Euglycemic Diabetic Ketoacidosis Accompanied by Severe Hypophosphatemia During Recovery in a Patient With Type 2 Diabetes Being Treated With Canagliflozin/Metformin Combination Therapy

Euglycemic diabetic ketoacidosis (DKA) is defined as acidosis with a blood glucose level <300 mg/dL and bicarbonate level <10 mEq/L and is associated with ketonemia/ketonuria (1). It is usually caused by starvation in conjunction with intercurrent illness in patients with diabetes. This is a relatively uncommon presentation that can go unrecognized.

Canagliflozin belongs to the class of sodium–glucose cotransporter 2 (SGLT2) inhibitors and is used for the management of type 2 diabetes. These agents lower blood glucose levels by selectively inhibiting SGLT2 cotransporters expressed in the proximal convoluted tubule of the kidney. Adverse effects include urinary tract infections, genital fungal infections (2), electrolyte abnormality, and DKA (3).
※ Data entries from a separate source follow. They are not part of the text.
theorem reportStream_tidy {Lp : List Instr} {x : Stream} {status : BitVec 16} {s : State} (hk : Tidy Lp s) : Tidy Lp (reportStream x status s) := by
  unfold reportStream
  try dsimp only
  repeat' (first | with_reducible assumption | with_reducible refine unsolicited_tidy ?_ | with_reducible refine Tidy.foldl _ (fun _ _ _ => ?_) ?_ | with_reducible refine Tidy.ite (fun _ => ?_) (fun _ => ?_) | simp only [tidy_mk] | split | dsimp only)

theorem endStreams_tidy {Lp : List Instr} {status : BitVec 16} {sel : Stream → Bool} {s : State} (hk : Tidy Lp s) : Tidy Lp (endStreams status sel s) := by
  unfold endStreams
  try dsimp only
  repeat' (first | with_reducible assumption | with_reducible refine endStream_tidy ?_ | with_reducible refine reportStream_tidy ?_ | with_reducible refine Tidy.foldl _ (fun _ _ _ => ?_) ?_ | with_reducible refine Tidy.ite (fun _ => ?_) (fun _ => ?_) | simp only [tidy_mk] | split | dsimp only)

theorem loadBusy_tidy {Lp : List Instr} {lane : Nat} {s : State} (hk : Tidy Lp s) : Tidy Lp (loadBusy lane s) := by
  unfold loadBusy
  try dsimp only
  repeat' (first | with_reducible assumption | with_reducible refine State_setLane_tidy ?_ | with_reducible refine Tidy.foldl _ (fun _ _ _ => ?_) ?_ | with_reducible refine Tidy.ite (fun _ => ?_) (fun _ => ?_) | simp only [tidy_mk] | split | dsimp only)

theorem loadSlot_tidy {Lp : List Instr} {n slot h : Nat} {kh : Word} {s : State} (hk : Tidy Lp s) : Tidy Lp (loadSlot n slot h kh s) := by
  unfold loadSlot
  try dsimp only
  repeat' (first | with_reducible assumption | with_reducible refine State_setLane_tidy ?_ | with_reducible refine Tidy.foldl _ (fun _ _ _ => ?_) ?_ | with_reducible refine Tidy.ite (fun _ => ?_) (fun _ => ?_) | simp only [tidy_mk] | split | dsimp only)

theorem takeUnbound_tidy {Lp : List Instr} {kh : Word} {s : State} (hk : Tidy Lp s) : Tidy Lp (takeUnbound kh s).2 := by
  unfold takeUnbound
  try dsimp only
  repeat' (first | with_reducible assumption | with_reducible refine Tidy.foldl _ (fun _ _ _ => ?_) ?_ | with_reducible refine Tidy.ite (fun _ => ?_) (fun _ => ?_) | simp only [tidy_mk] | split | dsimp only)

theorem takeUnbound_pair {Lp : List Instr} {kh : Word} {s : State} {x} {t : State} (e : takeUnbound kh s = (x, t)) (hk : Tidy Lp s) : Tidy Lp t := by
  have h : Tidy Lp (takeUnbound kh s).2 := takeUnbound_tidy hk
  rw [e] at h; exact h

theorem mbResult_tidy {Lp : List Instr} {n r : Nat} {s : State} (hk : Tidy Lp s) : Tidy Lp (mbResult n r s) := by
  unfold mbResult
  try dsimp only
  repeat' (first | with_reducible assumption | with_reducible refine State_setLane_tidy ?_ | with_reducible refine Tidy.foldl _ (fun _ _ _ => ?_) ?_ | with_reducible refine Tidy.ite (fun _ => ?_) (fun _ => ?_) | simp only [tidy_mk] | split | dsimp only)

theorem holdLoads_tidy {Lp : List Instr} {s : State} (hk : Tidy Lp s) : Tidy Lp (holdLoads s) := by
  unfold holdLoads
  try dsimp only
  repeat' (first | with_reducible assumption | with_reducible refine Tidy.foldl _ (fun _ _ _ => ?_) ?_ | with_reducible refine Tidy.ite (fun _ => ?_) (fun _ => ?_) | simp only [tidy_mk] | split | dsimp only)

theorem mbLoad_tidy {Lp : List Instr} {n : Nat} {kh : Word} {s : State} (hk : Tidy Lp s) : Tidy Lp (mbLoad n kh s) := by
  unfold mbLoad
  try dsimp only
  repeat' (first | with_reducible assumption | with_reducible refine State_setLane_tidy ?_ | with_reducible refine holdLoads_tidy ?_ | with_reducible refine mbResult_tidy ?_ | with_reducible refine Tidy.foldl _ (fun _ _ _ => ?_) ?_ | with_reducible refine Tidy.ite (fun _ => ?_) (fun _ => ?_) | simp only [tidy_mk] | split | dsimp only)

theorem mailboxLoad_tidy {Lp : List Instr} {n slot : Nat} {mode : LoadMode} {entry : Nat} {kh : Word} {s : State} (hk : Tidy Lp s) : Tidy Lp (mailboxLoad n slot mode entry kh s) := by
  unfold mailboxLoad
  try dsimp only
  repeat' (first | with_reducible assumption | with_reducible refine State_raiseAt_tidy ?_ | with_reducible refine State_raise_tidy ?_ | with_reducible refine State_setLane_tidy ?_ | with_reducible refine loadSlot_tidy ?_ | with_reducible refine mbLoad_tidy ?_ | with_reducible refine mbResult_tidy ?_ | with_reducible refine takeUnbound_tidy ?_ | with_reducible refine takeUnbound_pair (by with_reducible assumption) ?_ | with_reducible refine Tidy.foldl _ (fun _ _ _ => ?_) ?_ | with_reducible refine Tidy.ite (fun _ => ?_) (fun _ => ?_) | simp only [tidy_mk] | split | dsimp only)

theorem mailboxClear_tidy {Lp : List Instr} {n slot : Nat} {release : Bool} {entry : Nat} {kh : Word} {s : State} (hk : Tidy Lp s) : Tidy Lp (mailboxClear n slot release entry kh s) := by
  unfold mailboxClear
  try dsimp only
  repeat' (first | with_reducible assumption | with_reducible refine State_raise_tidy ?_ | with_reducible refine State_setLane_tidy ?_ | with_reducible refine endStream_tidy ?_ | with_reducible refine mbResult_tidy ?_ | with_reducible refine Tidy.foldl _ (fun _ _ _ => ?_) ?_ | with_reducible refine Tidy.ite (fun _ => ?_) (fun _ => ?_) | simp only [tidy_mk] | split | dsimp only)

theorem mailboxDone_tidy {Lp : List Instr} {n : Nat} {s : State} (hk : Tidy Lp s) : Tidy Lp (mailboxDone n s) := by
  unfold mailboxDone
  try dsimp only
  repeat' (first | with_reducible assumption | with_reducible refine State_line_tidy ?_ | with_reducible refine State_setLane_tidy ?_ | with_reducible refine holdLoads_tidy ?_ | with_reducible refine Tidy.foldl _ (fun _ _ _ => ?_) ?_ | with_reducible refine Tidy.ite (fun _ => ?_) (fun _ => ?_) | simp only [tidy_mk] | split | dsimp only)

theorem park1_tidy {Lp : List Instr} {h : Nat} {s : State} (hk : Tidy Lp s) : Tidy Lp (park1 h s) := by
  unfold park1
  try dsimp only
  repeat' (first | with_reducible assumption | with_reducible refine State_setLane_tidy ?_ | with_reducible refine State_setStream_tidy ?_ | with_reducible refine Tidy.foldl _ (fun _ _ _ => ?_) ?_ | with_reducible refine Tidy.ite (fun _ => ?_) (fun _ => ?_) | simp only [tidy_mk] | split | dsimp only)

theorem bindLane_eq {Lp : List Instr} {s t : State} {n : Nat} (e : bindLane s = some (n, t)) (hk : Tidy Lp s) : Tidy Lp t := by
  unfold bindLane at e
  repeat' split at e
  all_goals simp at e
  · exact e.2 ▸ hk
  · exact e.2 ▸ park2_tidy hk

theorem reserveBlock_tidy {Lp : List Instr} {kh : Word} {s : State} (hk : Tidy Lp s) : Tidy Lp (reserveBlock kh s) := by
  unfold reserveBlock
  try dsimp only
  repeat' (first | with_reducible assumption | with_reducible refine append_tidy ?_ | with_reducible refine flush_tidy ?_ | with_reducible refine Tidy.foldl _ (fun _ _ _ => ?_) ?_ | with_reducible refine Tidy.ite (fun _ => ?_) (fun _ => ?_) | simp only [tidy_mk] | split | dsimp only)

theorem settleReserves_tidy {Lp : List Instr} {s : State} (hk : Tidy Lp s) : Tidy Lp (settleReserves s) := by
  unfold settleReserves
  try dsimp only
  repeat' (first | with_reducible assumption | with_reducible refine Tidy.foldl _ (fun _ _ _ => ?_) ?_ | with_reducible refine Tidy.ite (fun _ => ?_) (fun _ => ?_) | simp only [tidy_mk] | split | dsimp only)

theorem bindStream_tidy {Lp : List Instr} {key lane : Nat} {isSeal : Bool} {kh : Word} {seg : Word} {len life : Nat} {iv : Nat} {fixed : Word} {s : State} (hk : Tidy Lp s) : Tidy Lp (bindStream key lane isSeal kh seg len life iv fixed s) := by
  unfold bindStream
  try dsimp only
  repeat' (first | with_reducible assumption | with_reducible refine complete_tidy ?_ | with_reducible refine loadSlot_tidy ?_ | with_reducible refine Tidy.foldl _ (fun _ _ _ => ?_) ?_ | with_reducible refine Tidy.ite (fun _ => ?_) (fun _ => ?_) | simp only [tidy_mk] | split | dsimp only)

theorem sealDraw_tidy {Lp : List Instr} {key : Nat} {e : Entry} {s : State} (hk : Tidy Lp s) : Tidy Lp (sealDraw key e s) := by
  unfold sealDraw
  try dsimp only
  repeat' (first | with_reducible assumption | with_reducible refine State_waitOn_tidy ?_ | with_reducible refine bindLane_eq (by with_reducible assumption) ?_ | with_reducible refine bindStream_tidy ?_ | with_reducible refine complete_tidy ?_ | with_reducible refine loadBusy_tidy ?_ | with_reducible refine reserveBlock_tidy ?_ | with_reducible refine takeUnbound_tidy ?_ | with_reducible refine takeUnbound_pair (by with_reducible assumption) ?_ | with_reducible refine Tidy.foldl _ (fun _ _ _ => ?_) ?_ | with_reducible refine Tidy.ite (fun _ => ?_) (fun _ => ?_) | simp only [tidy_mk] | split | dsimp only)
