theorem monitorAssert_tidy {Lp : List Instr} {k : Nat} {stays : Bool} {detail : Word} {s : State} (hk : Tidy Lp s) : Tidy Lp (monitorAssert k stays detail s) := by
  unfold monitorAssert
  try dsimp only
  repeat' (first | with_reducible assumption | with_reducible refine State_report_tidy ?_ | with_reducible refine Tidy.foldl _ (fun _ _ _ => ?_) ?_ | with_reducible refine Tidy.ite (fun _ => ?_) (fun _ => ?_) | simp only [tidy_mk] | split | dsimp only)

theorem cellAlarm_tidy {Lp : List Instr} {k : Nat} {stays : Bool} {s : State} (hk : Tidy Lp s) : Tidy Lp (cellAlarm k stays s) := by
  unfold cellAlarm
  try dsimp only
  repeat' (first | with_reducible assumption | with_reducible refine cellKiln_tidy ?_ | with_reducible refine Tidy.foldl _ (fun _ _ _ => ?_) ?_ | with_reducible refine Tidy.ite (fun _ => ?_) (fun _ => ?_) | simp only [tidy_mk] | split | dsimp only)

theorem stickyClear_tidy {Lp : List Instr} {v : BitVec 17} {s : State} (hk : Tidy Lp s) : Tidy Lp (stickyClear v s) := by
  unfold stickyClear
  try dsimp only
  repeat' (first | with_reducible assumption | with_reducible refine Tidy.foldl _ (fun _ _ _ => ?_) ?_ | with_reducible refine Tidy.ite (fun _ => ?_) (fun _ => ?_) | simp only [tidy_mk] | split | dsimp only)

theorem stickyWrite_tidy {Lp : List Instr} {v : Word} {s : State} (hk : Tidy Lp s) : Tidy Lp (stickyWrite v s) := by
  unfold stickyWrite
  try dsimp only
  repeat' (first | with_reducible assumption | with_reducible refine setStatusBits_tidy ?_ | with_reducible refine stickyClear_tidy ?_ | with_reducible refine Tidy.foldl _ (fun _ _ _ => ?_) ?_ | with_reducible refine Tidy.ite (fun _ => ?_) (fun _ => ?_) | simp only [tidy_mk] | split | dsimp only)

theorem rebuildCell_tidy {Lp : List Instr} {s : State} (hk : Tidy Lp s) : Tidy Lp (rebuildCell s) := by
  unfold rebuildCell
  try dsimp only
  repeat' (first | with_reducible assumption | with_reducible refine State_report_tidy ?_ | with_reducible refine stickyClear_tidy ?_ | with_reducible refine Tidy.foldl _ (fun _ _ _ => ?_) ?_ | with_reducible refine Tidy.ite (fun _ => ?_) (fun _ => ?_) | simp only [tidy_mk] | split | dsimp only)

theorem bistBegin_tidy {Lp : List Instr} {k : Nat} {s : State} (hk : Tidy Lp s) : Tidy Lp (bistBegin k s) := by
  unfold bistBegin
  try dsimp only
  repeat' (first | with_reducible assumption | with_reducible refine Tidy.foldl _ (fun _ _ _ => ?_) ?_ | with_reducible refine Tidy.ite (fun _ => ?_) (fun _ => ?_) | simp only [tidy_mk] | split | dsimp only)

theorem bistWrite_tidy {Lp : List Instr} {v : Word} {s : State} (hk : Tidy Lp s) : Tidy Lp (bistWrite v s) := by
  unfold bistWrite
  try dsimp only
  repeat' (first | with_reducible assumption | with_reducible refine bistBegin_tidy ?_ | with_reducible refine setStatusBits_tidy ?_ | with_reducible refine Tidy.foldl _ (fun _ _ _ => ?_) ?_ | with_reducible refine Tidy.ite (fun _ => ?_) (fun _ => ?_) | simp only [tidy_mk] | split | dsimp only)

theorem bistEnd_tidy {Lp : List Instr} {asserted still : Bool} {s : State} (hk : Tidy Lp s) : Tidy Lp (bistEnd asserted still s) := by
  unfold bistEnd
  try dsimp only
  repeat' (first | with_reducible assumption | with_reducible refine State_drew_tidy ?_ | with_reducible refine State_raise_tidy ?_ | with_reducible refine State_report_tidy ?_ | with_reducible refine complete_tidy ?_ | with_reducible refine Tidy.foldl _ (fun _ _ _ => ?_) ?_ | with_reducible refine Tidy.ite (fun _ => ?_) (fun _ => ?_) | simp only [tidy_mk] | split | dsimp only)

theorem calibrate_tidy {Lp : List Instr} {readings : List Word} {s : State} (hk : Tidy Lp s) : Tidy Lp (calibrate readings s) := by
  unfold calibrate
  try dsimp only
  repeat' (first | with_reducible assumption | with_reducible refine State_setReg_tidy ?_ | with_reducible refine Tidy.foldl _ (fun _ _ _ => ?_) ?_ | with_reducible refine Tidy.ite (fun _ => ?_) (fun _ => ?_) | simp only [tidy_mk] | split | dsimp only)

theorem countSplit_tidy {Lp : List Instr} {d : Nat} {s : State} (hk : Tidy Lp s) : Tidy Lp (countSplit d s) := by
  unfold countSplit
  try dsimp only
  repeat' (first | with_reducible assumption | with_reducible refine Tidy.foldl _ (fun _ _ _ => ?_) ?_ | with_reducible refine Tidy.ite (fun _ => ?_) (fun _ => ?_) | simp only [tidy_mk] | split | dsimp only)

theorem decisionSplit_tidy {Lp : List Instr} {d : Nat} {s : State} (hk : Tidy Lp s) : Tidy Lp (decisionSplit d s) := by
  unfold decisionSplit
  try dsimp only
  repeat' (first | with_reducible assumption | with_reducible refine State_raise_tidy ?_ | with_reducible refine countSplit_tidy ?_ | with_reducible refine Tidy.foldl _ (fun _ _ _ => ?_) ?_ | with_reducible refine Tidy.ite (fun _ => ?_) (fun _ => ?_) | simp only [tidy_mk] | split | dsimp only)

theorem backupLost_tidy {Lp : List Instr} {s : State} (hk : Tidy Lp s) : Tidy Lp (backupLost s) := by
  unfold backupLost
  try dsimp only
  repeat' (first | with_reducible assumption | with_reducible refine Tidy.foldl _ (fun _ _ _ => ?_) ?_ | with_reducible refine Tidy.ite (fun _ => ?_) (fun _ => ?_) | simp only [tidy_mk] | split | dsimp only)

end Sys2Proof.Laws
end

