theorem ppsRefused_tidy {Lp : List Instr} {n : Nat} {s : State} (hk : Tidy Lp s) : Tidy Lp (ppsRefused n s) := by
  unfold ppsRefused
  try dsimp only
  repeat' (first | with_reducible assumption | with_reducible refine State_setSlot_tidy ?_ | with_reducible refine atrTiming_tidy ?_ | with_reducible refine Tidy.foldl _ (fun _ _ _ => ?_) ?_ | with_reducible refine Tidy.ite (fun _ => ?_) (fun _ => ?_) | simp only [tidy_mk] | split | dsimp only)

theorem ppsResponse_tidy {Lp : List Instr} {n : Nat} {b : List Byte} {s : State} (hk : Tidy Lp s) : Tidy Lp (ppsResponse n b s) := by
  unfold ppsResponse
  try dsimp only
  repeat' (first | with_reducible assumption | with_reducible refine enterProtocol_tidy ?_ | with_reducible refine ppsRefused_tidy ?_ | with_reducible refine Tidy.foldl _ (fun _ _ _ => ?_) ?_ | with_reducible refine Tidy.ite (fun _ => ?_) (fun _ => ?_) | simp only [tidy_mk] | split | dsimp only)

theorem sendR_tidy {Lp : List Instr} {n err : Nat} {s : State} (hk : Tidy Lp s) : Tidy Lp (sendR n err s) := by
  unfold sendR
  try dsimp only
  repeat' (first | with_reducible assumption | with_reducible refine sendBlock_tidy ?_ | with_reducible refine Tidy.foldl _ (fun _ _ _ => ?_) ?_ | with_reducible refine Tidy.ite (fun _ => ?_) (fun _ => ?_) | simp only [tidy_mk] | split | dsimp only)

theorem blockDead_tidy {Lp : List Instr} {n src res : Nat} {s : State} (hk : Tidy Lp s) : Tidy Lp (blockDead n src res s) := by
  unfold blockDead
  try dsimp only
  repeat' (first | with_reducible assumption | with_reducible refine State_raiseAt_tidy ?_ | with_reducible refine State_setSlot_tidy ?_ | with_reducible refine complete_tidy ?_ | with_reducible refine deactivate_tidy ?_ | with_reducible refine goCard_tidy ?_ | with_reducible refine slotDone_tidy ?_ | with_reducible refine Tidy.foldl _ (fun _ _ _ => ?_) ?_ | with_reducible refine Tidy.ite (fun _ => ?_) (fun _ => ?_) | simp only [tidy_mk] | split | dsimp only)

theorem blockFailure_tidy {Lp : List Instr} {n err : Nat} {s : State} (hk : Tidy Lp s) : Tidy Lp (blockFailure n err s) := by
  unfold blockFailure
  try dsimp only
  repeat' (first | with_reducible assumption | with_reducible refine State_setSlot_tidy ?_ | with_reducible refine blockDead_tidy ?_ | with_reducible refine sendR_tidy ?_ | with_reducible refine Tidy.foldl _ (fun _ _ _ => ?_) ?_ | with_reducible refine Tidy.ite (fun _ => ?_) (fun _ => ?_) | simp only [tidy_mk] | split | dsimp only)

theorem cardAnswer_tidy {Lp : List Instr} {n : Nat} {j : CardJob} {got : List Byte} {s : State} (hk : Tidy Lp s) : Tidy Lp (cardAnswer n j got s) := by
  unfold cardAnswer
  try dsimp only
  repeat' (first | with_reducible assumption | with_reducible refine State_setSlot_tidy ?_ | with_reducible refine State_waitOn_tidy ?_ | with_reducible refine completeOutput_tidy ?_ | with_reducible refine finishCard_tidy ?_ | with_reducible refine goCard_tidy ?_ | with_reducible refine slotDone_tidy ?_ | with_reducible refine wiredStart_tidy ?_ | with_reducible refine Tidy.foldl _ (fun _ _ _ => ?_) ?_ | with_reducible refine Tidy.ite (fun _ => ?_) (fun _ => ?_) | simp only [tidy_mk] | split | dsimp only)

theorem cardI_tidy {Lp : List Instr} {n : Nat} {pcb : Byte} {inf : List Byte} {edcOk : Bool} {s : State} (hk : Tidy Lp s) : Tidy Lp (cardI n pcb inf edcOk s) := by
  unfold cardI
  try dsimp only
  repeat' (first | with_reducible assumption | with_reducible refine State_setSlot_tidy ?_ | with_reducible refine blockFailure_tidy ?_ | with_reducible refine cardAnswer_tidy ?_ | with_reducible refine sendR_tidy ?_ | with_reducible refine setCardJob_tidy ?_ | with_reducible refine Tidy.foldl _ (fun _ _ _ => ?_) ?_ | with_reducible refine Tidy.ite (fun _ => ?_) (fun _ => ?_) | simp only [tidy_mk] | split | dsimp only)

theorem cardR_tidy {Lp : List Instr} {n : Nat} {pcb : Byte} {edcOk : Bool} {s : State} (hk : Tidy Lp s) : Tidy Lp (cardR n pcb edcOk s) := by
  unfold cardR
  try dsimp only
  repeat' (first | with_reducible assumption | with_reducible refine State_setSlot_tidy ?_ | with_reducible refine blockDead_tidy ?_ | with_reducible refine blockFailure_tidy ?_ | with_reducible refine sendChain_tidy ?_ | with_reducible refine setCardJob_tidy ?_ | with_reducible refine Tidy.foldl _ (fun _ _ _ => ?_) ?_ | with_reducible refine Tidy.ite (fun _ => ?_) (fun _ => ?_) | simp only [tidy_mk] | split | dsimp only)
During the recovery phase of DKA, hypophosphatemia can develop as a life-threatening condition. However, it is uncommon to have a phosphate level as low as <1 mg/dL (normal range 2.5–5 mg/dL).

Herein, we describe the case of a patient with type 2 diabetes who presented with euglycemic DKA within 2 months of starting canagliflozin/metformin therapy. She had severe hypophosphatemia with phosphate levels <1 mg/dL during the recovery phase, requiring repletion of phosphate.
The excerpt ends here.